Exercise requirements:
From the line bearing "FrameM 0x4004 b (Blk.lcsResult" down to the final line of the records below, give every line again exactly and add nothing.

Saved entries
-- ==== Sys2Proof/Laws/Frames4.lean ====
section
/-! SUPPORT. What each operation of the block may change, once for each: `FrameM m b (op b)` names by the bits of `m` the
pieces outside which nothing changes. Part 4 of 4, callees first. -/

set_option linter.unusedSimpArgs false
set_option linter.unusedTactic false
set_option linter.unreachableTactic false

namespace Sys2Proof.Machine

theorem Blk.sendFrame_frame (b : Blk) (f : TxF) (counter : Nat) :
    FrameM 0x488200020 b (Blk.sendFrame b f counter) := by
  unfold Blk.sendFrame
  repeat' first
    | simp only [Nat.reduceAnd, FrameM.refl, FrameM.ite, FrameM.fold, implies_true, and_self, and_true, true_and, FrameM.iff (Blk.inc_frame _ _), FrameM.iff (Blk.queueFrame_frame _ _), FrameM.iff (Blk.tooLong_frame _ _)]
    | split
    | refine ⟨?_, ?_⟩
    | intro _
    | (with_reducible refine FrameM.foldI (fun _ _ => ?_) ?_)

theorem Blk.kodSend_frame (b : Blk) (v : Inv) (deny : Bool) :
    FrameM 0x488200024 b (Blk.kodSend b v deny) := by
  unfold Blk.kodSend
  repeat' first
    | simp only [Nat.reduceAnd, FrameM.refl, FrameM.ite, FrameM.fold, implies_true, and_self, and_true, true_and, FrameM.iff (Blk.sendFrame_frame _ _ _), FrameM.iff (Blk.draw_frame _ _), FrameM.iff (Blk.inc_frame _ _)]
    | split
    | refine ⟨?_, ?_⟩
    | intro _
    | (with_reducible refine FrameM.foldI (fun _ _ => ?_) ?_)

theorem Blk.lasterArm_frame (b : Blk) (ref : DRef) (d : Bytes) :
    FrameM 0x7fe7fbfbc b (Blk.lasterArm b ref d) := by
  unfold Blk.lasterArm
  repeat' first
    | simp only [Nat.reduceAnd, FrameM.refl, FrameM.ite, FrameM.fold, implies_true, and_self, and_true, true_and, FrameM.iff (Blk.complete_frame _ _ _ _), FrameM.iff (Blk.armAll_frame _ _), FrameM.iff (Blk.armLate_frame _ _)]
    | split
    | refine ⟨?_, ?_⟩
    | intro _
    | (with_reducible refine FrameM.foldI (fun _ _ => ?_) ?_)

theorem Blk.lasterCancel_frame (b : Blk) (ref : DRef) (h : Nat) :
    FrameM 0x400290008 b (Blk.lasterCancel b ref h) := by
  unfold Blk.lasterCancel
  repeat' first
    | simp only [Nat.reduceAnd, FrameM.refl, FrameM.ite, FrameM.fold, implies_true, and_self, and_true, true_and, FrameM.iff (FrameM.upd_laster _), FrameM.iff (Blk.complete_frame _ _ _ _), FrameM.iff (Blk.lstDel_frame _ _)]
    | split
    | refine ⟨?_, ?_⟩
    | intro _
    | (with_reducible refine FrameM.foldI (fun _ _ => ?_) ?_)

theorem Blk.lasterIssue_frame (b : Blk) (i : Nat) :
    FrameM 0x7fe7fbfbc b (Blk.lasterIssue b i) := by
  unfold Blk.lasterIssue
  repeat' first
    | simp only [Nat.reduceAnd, FrameM.refl, FrameM.ite, FrameM.fold, implies_true, and_self, and_true, true_and, FrameM.iff (FrameM.upd_laster _), FrameM.iff (Blk.pmcEvent_frame _ _ _ _), FrameM.iff (Blk.lstNextOcc_frame _ _ _ _), FrameM.iff (Blk.launchFail_frame _ _ _), FrameM.iff (Blk.launchRun_frame _ _ _), FrameM.iff (Blk.gateTake_frame _ _), FrameM.iff (Blk.setGate_frame _ _ _), FrameM.iff (Blk.setWindow_frame _ _ _), FrameM.iff (Blk.complete_frame _ _ _ _), FrameM.iff (Blk.lstNop_frame _ _), FrameM.iff (Blk.lstRecord_frame _ _ _ _ _ _ _ _ _), FrameM.iff (Blk.lateCount_frame _ _ _), FrameM.iff (stepFn_frame _ _), FrameM.iff (Blk.lateEntry_frame stepFn stepFn_frame _ _ _ _)]
    | split
    | refine ⟨?_, ?_⟩
    | intro _
    | (with_reducible refine FrameM.foldI (fun _ _ => ?_) ?_)

theorem Blk.newNonce_frame (b : Blk) :
    FrameM 0x4004 b (Blk.newNonce b) := by
  unfold Blk.newNonce
  repeat' first
    | simp only [Nat.reduceAnd, FrameM.refl, FrameM.ite, FrameM.fold, implies_true, and_self, and_true, true_and, FrameM.iff (FrameM.upd_freeCtr_lcs _)]
    | split
    | refine ⟨?_, ?_⟩
    | intro _
    | (with_reducible refine FrameM.foldI (fun _ _ => ?_) ?_)

theorem Blk.lcsResult_frame (b : Blk) (r : Nat) (armed : Option (Nat × Nat × Nat)) :
    FrameM 0x4004 b (Blk.lcsResult b r armed) := by
  unfold Blk.lcsResult
  repeat' first
    | simp only [Nat.reduceAnd, FrameM.refl, FrameM.ite, FrameM.fold, implies_true, and_self, and_true, true_and, FrameM.iff (FrameM.upd_lcs _), FrameM.iff (Blk.newNonce_frame _)]
    | split
    | refine ⟨?_, ?_⟩
    | intro _
    | (with_reducible refine FrameM.foldI (fun _ _ => ?_) ?_)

Exercise solution:
    FrameM 0x4004 b (Blk.lcsResult b r armed) := by
  unfold Blk.lcsResult
  repeat' first
    | simp only [Nat.reduceAnd, FrameM.refl, FrameM.ite, FrameM.fold, implies_true, and_self, and_true, true_and, FrameM.iff (FrameM.upd_lcs _), FrameM.iff (Blk.newNonce_frame _)]
    | split
    | refine ⟨?_, ?_⟩
    | intro _
    | (with_reducible refine FrameM.foldI (fun _ _ => ?_) ?_)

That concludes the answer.